(Saved data entries)
-- ==== Sys2Proof/Machine/Fence.lean ====
section
/-! DEFINITION. Errors and their outcomes (R362 to R365), the fence and the placement of contexts (R276, R366 to R369), and the
channel commands with self-test and drain (R371 to R374). -/
namespace Sys2Proof.Machine

/-! ### Placement (R276) -/

/-- A context in ascending order of its number. -/
def insertNat (n : Nat) : List Nat → List Nat
  | [] => [n]
  | a :: r => if n < a then n :: a :: r else a :: insertNat n r
def sortNat (l : List Nat) : List Nat := l.foldr insertNat []

/-- Contexts bound to a channel, in ascending number. -/
def Channel.bound (h : Channel) : List Nat := sortNat (h.alloc.map fun a => a.ctx)

/-- Whether a context may be placed on a channel (R276). -/
def State.takes (s : State) (x : Ctx) (n : Nat) : Bool :=
  let h := s.ch n
  x.rbmask.getLsbD n && h.st == .ready && decide (x.vatreq ≤ 96 ∧ x.vatreq ≤ h.freeVat) && (h.placeReams x.reamreq).isSome

/-- The READY channel of RBMASK, other than the fenced one, that passes the checks and has the most free Vat, the lower number
on a tie (R276). -/
def State.rebindTarget (s : State) (n : Nat) (x : Ctx) : Option Nat :=
  (List.range 8).foldl (fun b m =>
    if m = n || !s.takes x m then b
    else match b with
      | none => some m
      | some k => if (s.ch m).freeVat > (s.ch k).freeVat then some m else some k) none

/-- CTXLOST of a context that a fence moves (R369) (log 58). -/
def lostRecord (h : Channel) (a : Alloc) (x : Ctx) : BitVec 64 :=
  let prev := x.lost
  let ream := (List.range a.reams).any fun i => (h.ream (a.ream + i)).com.kind != .unset
  let slot := x.slots.any fun sl => sl.copies.any fun c => c.st != .empty
  let n := x.runs.length
  let was := fld prev 15 8
  let first := if was ≠ 0 then fld prev 31 16 else (x.runs.head?.map fun r => r.w.pseq).getD 0
  let last := match x.runs.getLast? with | some r => r.w.pseq | none => fld prev 47 32
  let (cv, cp) := match x.cpseq with | some e => (1, e.2) | none => (fld prev 4 4, fld prev 63 48)
  regOf [(1, 1, 0), ((ream || prev.getLsbD 1).toNat, 1, 1), ((slot || prev.getLsbD 2).toNat, 1, 2), (fld prev 3 3, 1, 3),
         (cv, 1, 4), (min 255 (was + n), 8, 8), (first, 16, 16), (last, 16, 32), (cp, 16, 48)]

/-- A context of a fenced channel is placed on a surviving channel, or faulted for want of room (R276, R367, R369, Table
13-2). A RESTORE that waits takes effect, or is refused for a context whose entry was lost (R362). Where no channel has room it lapses, and
FAULTCODE stays as it is (log 57). -/
def State.place (s : State) (n c : Nat) : State :=
  let h := s.ch n
  match h.record c with
  | none => s
  | some a =>
    let x := s.ctx c
    let lost := lostRecord h a x
    let now := lostRecord h a { x with lost := madeIn x.lostNow s.uc }
    let s := s.writeBack n c
    let lost := lost ||| ((s.ctx c).lost &&& 8)
    let s := s.modCh n fun h => h.give c
    let wait := x.restoreWait && x.st == CtxSt.faulted && x.faultcode != fcEntryLost
    let refused := x.restoreWait && x.st == CtxSt.faulted && x.faultcode == fcEntryLost
    let y : Ctx := { x.sealCap.clearWork with lost := lost, lostNow := some (s.uc, now), binderr := if refused then 0x8 else x.binderr }
    let s := match s.rebindTarget n x with
      | some t =>
        let ht := s.ch t
        let lines := min x.alreq ht.freeLoft
        let s := s.setCh t (ht.take c x.vatreq ((ht.placeReams x.reamreq).getD 0) (4 * x.reamreq) lines)
        let y : Ctx := { y with
          st := if x.st == CtxSt.running then CtxSt.bound else x.st
          chan := t, rebound := some s.uc, reambase := (ht.placeReams x.reamreq).getD 0, algrant := lines
          budForce := x.budget, balance := satBal x.budget, slots := freshSlots (progDecls s x.starts) }
        s.setCtx c (if wait then y.restore else y)
      | none =>
        let s := s.setCtx c { y with
          st := CtxSt.faulted, faultcode := if x.faultcode = 0 then fcNoRoom else x.faultcode, algrant := 0, drain := .none }
        if x.st == CtxSt.faulted then s else s.tev x.ten tevFault
    s.tev x.ten tevRebind

/-! ### The fence -/

/-- A maintenance load into a channel that is fenced ends (R381). -/
def State.fenceLoad (s : State) (n : Nat) : State :=
  match s.mnt with
  | some m =>
    if m.kind ≠ 1 && m.ch == n then
      (s.endMntErr m 0x8 true).modSlice 0 fun q => { q with wait := q.wait.filter fun a => a.kind != AccKind.maint }
    else s
  | none => s

/-- The fence (R366, R367): a channel that is neither READY nor QUIESCING ignores a further cause. One whose clock has stopped is frozen
and fenced when the clock resumes (R383). -/
def State.fence (s : State) (n src index : Nat) : State :=
  let h := s.ch n
  if !(h.st == .ready || h.st == .quiescing) then s
  else if h.clkStop then s.setCh n { h with fenceLatch := some (h.fenceLatch.getD (src, index)) }
  else
    let s := s.setCh n { h with
      st := .fenced, err := some ⟨src, index, h.cyc % 2 ^ 32⟩, fcount := min 255 (h.fcount + 1), fencing := true
      copying := false, testLatch := false, wtest := none }
    let s := (s.raiseIf n).fenceLoad n
    let s := h.bound.foldl (fun s c => s.place n c) s
    s.modCh n Channel.fenceWipe

/-! ### Errors -/

/-- A residue or parity error that faults a context is counted, and the one that brings a window's count to RESLIM fences the
channel (R365), with INDEX 0 in CHERR, as the FENCE command does (log 91). -/
def State.countError (s : State) (n : Nat) : State :=
  let h := s.ch n
  let win := h.cyc / 2 ^ 24
  let cnt := (if h.resWin = win then h.resCnt else 0) + 1
  let s := s.setCh n { h with resWin := win, resCnt := cnt }
  let lim := (h.fcfg.extractLsb' 11 4).toNat
  if lim ≠ 0 && cnt == lim then s.fence n 0x7 0 else s

/-- The owning context of a residue or parity error faults (Table 13-1). -/
def State.ownerError (s : State) (c code : Nat) : State :=
  let x := s.ctx c
  let n := s.chanOf c
  if s.hosted c && (x.st == .bound || x.st == .running || x.st == .draining) then (s.fault c code 0).countError n else s

/-- A word that no context holds is written as zero and counted (R363). -/
def State.scrubbed (s : State) (n : Nat) : State := s.modCh n fun h => if h.ticking then { h with dCe := h.dCe + 1 } else h

/-- A Loft line with an uncorrectable error is lost (R226). Its loss is reported where it was dirty, and a line is dirty until its home write
is done (R222, R358). -/
def State.loseLine (s : State) (n : Nat) (l : LoftLine) : State :=
  let reported := l.dirty || s.issued fun a => a.writes n l
  let s := s.modCh n fun h => h.dropLine l.idx
  if !reported then s
  else
    let s := s.noteLoss l.owner
    if l.stash then s.setMark l.owner l.tag else s

/-- An uncorrectable SECDED error (Table 13-1) (log 60). -/
def State.uncorrectable (s : State) (u : ErrUnit) (index : Nat) : State :=
  match u with
  | .vat ch holder => if holder.isSome then s.fence ch.val 0x1 index else s.scrubbed ch.val
  | .loft ch holder line =>
    let n := ch.val
    match (s.ch n).wb.find? fun l => l.idx == line with
    | some l => (s.loseWb n l.owner l.line).fence n 0x2 index
    | none =>
      match (s.ch n).loft.find? fun l => l.idx == line with
      | some l => if (s.ch n).st == .ready || (s.ch n).st == .quiescing then (s.loseLine n l).fence n 0x2 index else s
      | none => if holder.isSome then s.fence n 0x2 index else s.scrubbed n
  | .ream ch holder _ => if holder.isSome then s.fence ch.val 0x3 index else s.scrubbed ch.val
  | .couch ch => s.fence ch.val 0x4 index
  | .egress ch => s.fence ch.val 0x5 index
  | .furnish ch slot => s.modCh ch.val fun h => { h with store := Tbl.put 0 h.store slot (s.masterWord slot) }
  | .mailbox entry => { s with mailbox := ((List.range s.mailbox.length).zip s.mailbox).map fun ie =>
      if ie.1 == entry then { ie.2 with lost := true } else ie.2 }
  | .millMemory _ => s.millFault
  | .feltSlice sl tag =>
    match (s.slice sl.val).out.find? fun o => o.tag == tag.val with
    | some o => s.failOut sl.val o
    | none => s
  | .headbox rx entry =>
    match (s.rxq rx.val)[entry]? with
    | none => s
    | some w =>
      let s := s.setRxq rx.val ((s.rxq rx.val).filter fun v => v.ser != w.ser)
      if (s.ctx w.ctx).refuses w.ten then s.refuse w.ten else s.fault w.ctx fcParity 0

/-! ### Duplicated words (Table 13-1) -/

/-- A register of the entry at its reset value. -/
def Ctx.resetEntry (x : Ctx) : Nat → Ctx
  | 0 => { x with st := .free, ten := 0, chan := 0, binderr := 0, lgmask := 0, rbmask := 0, faultcode := 0 }
  | 1 => { x with vatreq := 0, reamreq := 0, reambase := 0, proga := 0, progav := false, progb := 0, progbv := false }
  | 2 => { x with alreq := 0, algrant := 0, stashwin := 0, policy := 0 }
  | 3 => { x with stashbase := 0, extent := 0 }
  | 4 => { x with key := 0 }
  | 5 => { x with smpctr := 0 }
  | 6 => { x with strm := 0 }
  | _ => { x with budget := 0, balance := 0 }

/-- A register of the status block at its reset value. -/
def Ctx.resetStatus (x : Ctx) (r : Nat) : Ctx :=
  match r with
  | 0 => { x with flags := 0 }
  | 1 => { x with cap := none }
  | 2 => { x with iflt := 0, ifltNow := none }
  | 3 => { x with lost := 0, lostNow := none }
  | 4 => { x with stallPace := 0, stallBudget := 0 }
  | 5 | 6 | 7 => x
  | _ => if r < 12 then { x with mark := x.mark &&& ~~~((0xFFFFFFFFFFFFFFFF#256) <<< (64 * (r - 8))) } else x

/-- A register of a tenant at its reset value. -/
def Tenant.resetReg (t : Tenant) (r : Nat) : Tenant :=
  if r < 8 then
    { t with wins := t.wins.set (r / 2) (let w := t.win (r / 2)
                                         if r % 2 = 0 then { w with en := false, base := 0 } else { w with sizeexp := 0 }) }
  else if r = 8 then { t with tevpend := 0 }
  else if r = 9 then { t with tevmask := 0 }
  else if r = 10 then { t with trefcnt := 0 }
  else t

/-- A word of a context lost in both copies: a bound context, known from its channel's allocation record, is FAULTED with code
0x0A and its work is abandoned (R362, R273) (log 59). FAULT is set for the TENANT that the entry held before the loss (log 90). -/
def State.loseWord (s : State) (c : Nat) (f : Ctx → Ctx) : State :=
  if (s.homeOf c).isSome then
    let x := s.ctx c
    let n := s.chanOf c
    let enters := x.st != .faulted
    let s := if enters then s.abandon c else s
    let s := s.modCtx c fun y =>
      { f y with st := .faulted, faultcode := fcEntryLost, drain := .none
                 abandonAt := if enters then some (s.ch n).cyc else y.abandonAt }
    if enters then s.tev x.ten tevFault else s
  else s.modCtx c f

/-- A master word lost in both copies is written as zero into the master and into every channel store (R362), in place of a word that
waits for a store. -/
def State.loseMaster (s : State) (slot : Nat) : State :=
  (List.range 8).foldl (fun s n => s.modCh n fun h =>
      { h with store := Tbl.drop slot h.store, storeWait := h.storeWait.filter fun e => e.1 != slot })
    { s with master := Tbl.drop slot s.master }

/-- A duplicated word fails in one copy, which is rewritten from the other, or in both (R362). -/
def State.duplicateError (s : State) (w : DupWord) (both : Bool) : State :=
  if !both then s.raiseIf 18
  else
    let s := s.raiseIf 19
    match w with
    | .entry c r => s.loseWord c.val fun x => x.resetEntry r.val
    | .status c r => s.loseWord c.val fun x => x.resetStatus r.val
    | .master slot _ => s.loseMaster slot
    | .tenant t r => s.modTenant t.val fun x => x.resetReg r.val

/-- A corrected error is counted in its island (R363). -/
def State.corrected (s : State) : Island → State
  | .chan ch => s.modCh ch.val fun h => if h.ticking then { h with dCe := h.dCe + 1 } else h
  | .uncore => { s with ucce := sat32 (s.ucce + 1) }

/-- A parity error on a bus (Table 13-1): the context that owns the beat faults, or the channel is fenced. -/
def State.parity (s : State) (n : Nat) (owner : Option CtxId) (index : Nat) : State :=
  match owner with
  | some c => if s.chanOf c.val == n then s.ownerError c.val fcParity else s
  | none => s.fence n 0x6 index

/-- The clock of a channel resumes (R383, R404): its store takes the words that were written meanwhile, a fence that waits is made, the next
CCR grant is presented, and a read of DBGRDESC that waits for it is answered. -/
def State.clockResume (s : State) (n : Nat) : State :=
  let h := s.ch n
  let s := s.setCh n { h with
    clkStop := false, fenceLatch := none, ccrHold := false, storeWait := [], ctlHeld := false, store := Tbl.puts 0 h.store h.storeWait }
  let s := match h.fenceLatch with | some (src, index) => s.fence n src index | none => s
  if s.dbgWait && s.dbgCh == n then { s with dbgWait := false }.readDbgrdesc else s

/-! ### The commands -/

def execUncorrectableError (unit : ErrUnit) (index : BitVec 24) (s : State) : Host.Outcome State Fault Refusal :=
  hw s fun s => s.uncorrectable unit index.toNat

def execCorrectedError (where_ : Island) (s : State) : Host.Outcome State Fault Refusal := hw s fun s => s.corrected where_

def execResidueError (ctx : CtxId) (s : State) : Host.Outcome State Fault Refusal :=
  hw s fun s => s.ownerError ctx.val fcResidue

def execParityError (ch : ChanId) (owner : Option CtxId) (index : BitVec 24) (s : State) : Host.Outcome State Fault Refusal :=
  hw s fun s => s.parity ch.val owner index.toNat

def execDuplicateCopyError (word : DupWord) (both : Bool) (s : State) : Host.Outcome State Fault Refusal :=
  hw s fun s => s.duplicateError word both

/-- A scrub visits every word without changing one (R363); the errors that it finds are commands of their own (log 66). -/
def execScrub (_where : Island) (s : State) : Host.Outcome State Fault Refusal := hw s fun s => s

def execFence (ch : ChanId) (s : State) : Host.Outcome State Fault Refusal := ctl s fun s => s.fence ch.val 0x8 0

end Sys2Proof.Machine
end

Problem details → What you return should be exactly the lines above, starting at the one with "x with mark" and ending at the one with "t.win (r / 2)", and nothing else.

Answer for the task →
  | _ => if r < 12 then { x with mark := x.mark &&& ~~~((0xFFFFFFFFFFFFFFFF#256) <<< (64 * (r - 8))) } else x

/-- A register of a tenant at its reset value. -/
def Tenant.resetReg (t : Tenant) (r : Nat) : Tenant :=
  if r < 8 then
    { t with wins := t.wins.set (r / 2) (let w := t.win (r / 2)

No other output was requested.